The lack of HCT correction in the DBS analysis proposed by WADA could also cause problems at the analytical stage, the Study notes. This is firstly because the binding of substances to plasma proteins within the blood can vary, and the HCT can influence the amount of a drug being detected within a fixed volume of blood. Secondly, the Study argues that an extraction bias needs to be assessed for each analytical procedure as variations are possible due to an increase or decrease in HCT.  

As perhaps might be expected from scientists that work in a Laboratory that specialises in DBS analysis and equipment, Luginbühl and Gaugler have solutions that allow HCT assessment during DBS tests. “The HCT extraction bias is a DBS-specific parameter, which is dependent on the choice of sampling device (the material on which the blood is sampled, such as cellulose membrane or a hydrophilic porous material), the analyte, and the extraction process”, explains Luginbühl. “Methods such as prolonged DBS extraction, the use of sonication, or an introduction of the internal standard prior extraction (spraying before extraction) can help to compensate for the bias”.

This image shows the background measurement for reference at a spot on the card where no blood is applied and then the actual measurement on the DBS.

Assessing HCT is, of course, possible during the sampling process, however that would compromise the simplicity of the DBS process, which is the main attraction for ADOs. Therefore, a logical solution appears to be post sample assessment of HCT. Again, Luginbühl and Gaugler have a solution. 

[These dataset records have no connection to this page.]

/-- R96: the step depends on its three fields alone. -/
theorem stepUnits_congr {s t : State} (h : ∀ f ∈ stepOperands, fget f 0 t = fget f 0 s) : stepUnits t = stepUnits s := by
  simp only [stepOperands, List.forall_mem_cons] at h
  obtain ⟨sec, ns, sign, -⟩ := h
  unfold stepUnits flag
  rw [sec, ns, sign]

theorem stepUnits_fset {f : Fld} (h : ∀ g ∈ stepOperands, g.key 0 ≠ f.key 0 ∧ g.key 0 < 16384) (hf : f.key 0 < 16384) (i v : Nat)
    (s : State) : stepUnits (fset f i v s) = stepUnits s :=
  stepUnits_congr fun g hg => fget_fset_other (h g hg).1 hf (h g hg).2

theorem stepUnits_setFlag {f : Fld} (h : ∀ g ∈ stepOperands, g.key 0 ≠ f.key 0 ∧ g.key 0 < 16384) (hf : f.key 0 < 16384) (i : Nat)
    (b : Bool) (s : State) : stepUnits (setFlag f i b s) = stepUnits s := stepUnits_fset h hf ..

/-- R95: FREQ_IN_DISABLE takes its value, and 1 selects SYSCLK. -/
theorem freqDisable_spec (b : Bool) (s : State) : ∀ t, t = freqDisable b s →
    (∃ freqFrom, t.time = { s.time with freqFrom := freqFrom }) ∧ t.mem = s.mem ∧
    flag F.TIME_CTRL_FREQ_IN_DISABLE 0 t = b ∧ (b = true → flag F.TIME_STATUS_FREQ_SRC 0 t = false) ∧
    stepUnits t = stepUnits s := by
  rintro _ rfl
  unfold freqDisable
  extract_lets was s1
  have set : flag F.TIME_CTRL_FREQ_IN_DISABLE 0 s1 = b := flag_setFlag_same _ _ _ _ rfl
  have step : stepUnits s1 = stepUnits s := stepUnits_setFlag (by decide) (by decide) ..
  split
  case isTrue on =>
    exact ⟨⟨_, rfl⟩, rfl, (flag_setFlag_other (by decide) (by decide) (by decide)).trans set,
      fun _ => flag_setFlag_same _ _ _ _ rfl, (stepUnits_setFlag (by decide) (by decide) ..).trans step⟩
  case isFalse off =>
    have stays : b = true → flag F.TIME_STATUS_FREQ_SRC 0 s1 = false := fun on => absurd on off
    split
    · exact ⟨⟨_, rfl⟩, rfl, set, stays, step⟩
    · exact ⟨⟨_, rfl⟩, rfl, set, stays, step⟩

/-- R95, R107: what the values of FREQ_IN_DISABLE and RUN leave, before the latch and the step. -/
theorem timeCtrlSet_taken (w : Word) (s : State) : TimeCtrlTaken w s (timeCtrlSet w s) := by
  obtain ⟨⟨_, time⟩, mem, disable, sysclk, step⟩ := freqDisable_spec (wbit F.TIME_CTRL_FREQ_IN_DISABLE w) s _ rfl
  have run : TimeCtrlTaken w s (setFlag F.TIME_CTRL_RUN 0 (wbit F.TIME_CTRL_RUN w)
      (freqDisable (wbit F.TIME_CTRL_FREQ_IN_DISABLE w) s)) :=
    ⟨⟨_, _, time⟩, mem, flag_setFlag_same _ _ _ _ rfl,
      (flag_setFlag_other (by decide) (by decide) (by decide)).trans disable,
      fun on => (flag_setFlag_other (by decide) (by decide) (by decide)).trans (sysclk on),
      (stepUnits_setFlag (by decide) (by decide) ..).trans step⟩
  unfold timeCtrlSet
  extract_lets t
  change TimeCtrlTaken w s t at run
  split
  · obtain ⟨_, armed⟩ := tickArmAll_parts t
    obtain ⟨⟨_, _, time⟩, mem, run, disable, sysclk, step⟩ := run
    rw [armed]
    exact ⟨⟨_, _, by rw [time]⟩, mem, run, disable, sysclk, step⟩
  · exact run

/-- R104: the registers of a snapshot hold the time. -/
theorem takeSnapshot_shows (s : State) : ∀ t, t = takeSnapshot s → fget F.TIME_SNAP_NS_NS 0 t = nsNs (nowNs s) ∧
    fget F.TIME_SNAP_SEC_LO_SEC 0 t = nsSec (nowNs s) % 2 ^ 32 ∧
    fget F.TIME_SNAP_SEC_HI_SEC 0 t = nsSec (nowNs s) / 2 ^ 32 % 2 ^ 16 := by
  rintro _ rfl
  unfold takeSnapshot
  refine ⟨?_, ?_, ?_⟩
  · rw [fget_fset_same]
    exact Nat.mod_eq_of_lt (lt_trans (Nat.mod_lt _ (by decide)) (by decide))
  · rw [fget_fset_other (by decide) (by decide) (by decide), fget_fset_same]
    exact Nat.mod_mod _ _
  · rw [fget_fset_other (by decide) (by decide) (by decide), fget_fset_other (by decide) (by decide) (by decide), fget_fset_same]
    rfl

theorem TimeCtrlTaken.fset {w : Word} {s t : State} (h : TimeCtrlTaken w s t) {f : Fld}
    (hn : ∀ g ∈ stepOperands ++ [F.TIME_CTRL_RUN, F.TIME_CTRL_FREQ_IN_DISABLE, F.TIME_STATUS_FREQ_SRC],
      g.key 0 ≠ f.key 0 ∧ g.key 0 < 16384) (hf : f.key 0 < 16384) (i v : Nat) : TimeCtrlTaken w s (fset f i v t) := by
  obtain ⟨time, mem, run, disable, sysclk, step⟩ := h
  have other (g : Fld) (hg : g ∈ [F.TIME_CTRL_RUN, F.TIME_CTRL_FREQ_IN_DISABLE, F.TIME_STATUS_FREQ_SRC]) (j : Nat) :
      flag g j (Machine.fset f i v t) = flag g j t :=
    flag_fset_other (hn g (List.mem_append_right _ hg)).1 hf (hn g (List.mem_append_right _ hg)).2
  exact ⟨time, mem, by rw [other _ (by simp)]; exact run, by rw [other _ (by simp)]; exact disable,
    fun on => by rw [other _ (by simp)]; exact sysclk on,
    (stepUnits_fset (fun g hg => hn g (List.mem_append_left _ hg)) hf ..).trans step⟩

“The automated hematocrit analyzer has a fibre-coupled LED light source that generates an excitation light, with a nominal wavelength at 589nm. The light is transmitted towards the centre of the DBS and the reflected light is transmitted to a spectrometer. The resulting value can then be set into relation to the HCT or further processed.”

The future of DBS in anti-doping

The potential of DBS is huge. The current reliance on ‘wet’ samples places refrigeration and storage requirements on ADOs. WADA’s Blood Collection Guidelines specify that samples must arrive at the Laboratory within 72 hours (less, for some forms of analysis) and as mentioned, they must remain refrigerated throughout the process and not be allowed to freeze.

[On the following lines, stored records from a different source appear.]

/-- R177 and R178: a store program time-out stops a save in SETTLED with the store UNPROGRAMMED, and a protect program
with the copy keeping its marks; programming can only clear bits. How far a stopped program or erase had reached is
free (log 17, log 30); the pages programmed before it stand. -/
def Obligations.ProgramTimeoutSetsStoreFault : Prop :=
  (∀ (s : State) (j : SaveJob), s.nothingDue = true → s.loading = false → s.scene.phase = .saving →
    s.store.save = some j → j.seeded = true →
    ∃ t, exec .storeProgramTimeout s = .next t ∧ t.flagged .storeFault = true ∧
      t.scene = { s.scene with phase := .settled } ∧ t.store.save = none ∧
      t.store.state = s.store.state ∧ t.tables = s.tables ∧ t.library = s.library ∧
      t.status.refusal = s.status.refusal ∧ ∀ a, a < j.addr → t.flashByte a = s.flashByte a) ∧
  ∀ (s : State) (named : BitVec 16), s.quiet = true → s.memoryLaw → s.scene.phase ≠ .saving →
    s.store.protectJob = some named →
    ∃ t, exec .storeProgramTimeout s = .next t ∧ t.flagged .storeFault = true ∧
      t.store.protectJob = none ∧ t.store.writeMarks = s.store.writeMarks ∧
      t.store.readMarks = s.store.readMarks ∧ t.scene = s.scene ∧ t.tables = s.tables ∧
      t.library = s.library ∧
      (∀ a, t.flashByte a &&& s.flashByte a = t.flashByte a) ∧
      ∀ a, (∀ b, b < 16 → named.getLsbD b = true → a ≠ recordAddr s.straps.blocks b) →
        t.flashByte a = s.flashByte a
end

There are 30 accredited Laboratories listed on WADA’s internet site. Four are currently suspended, and two warn that activities may be temporarily disrupted due to Covid-19. As the Bankgok and New Delhi Laboratories are currently suspended, any Southeast Asian ADO must ship blood samples to Beijing, Doha, Seoul or Tokyo. There is only one accredited Laboratory in Africa (South Africa).

Given the expenses and complicated logistics, it is perhaps a miracle that any blood samples from the Global South are collected and analysed at all. DBS has the potential to change that, allowing blood testing to take place in remote locations, where it has long been suspected that doping is taking place unhindered.

Luginbühl and Gaugler’s Study merely means that the DBS process may need to be refined before being used effectively in anti-doping. WADA is likely to already be aware of the issues it outlines, as the Editor of Drug Testing and Analysis – where the Study was published – is Mario Thevis. He is a prominent anti-doping scientist and a Member of WADA’s Prohibited List Expert Group. If the issues in the Study are not addressed, then the danger is that anti-doping rule violations (ADRV) revealed though DBS will be far too easy for anti-doping’s many expert lawyers to challenge.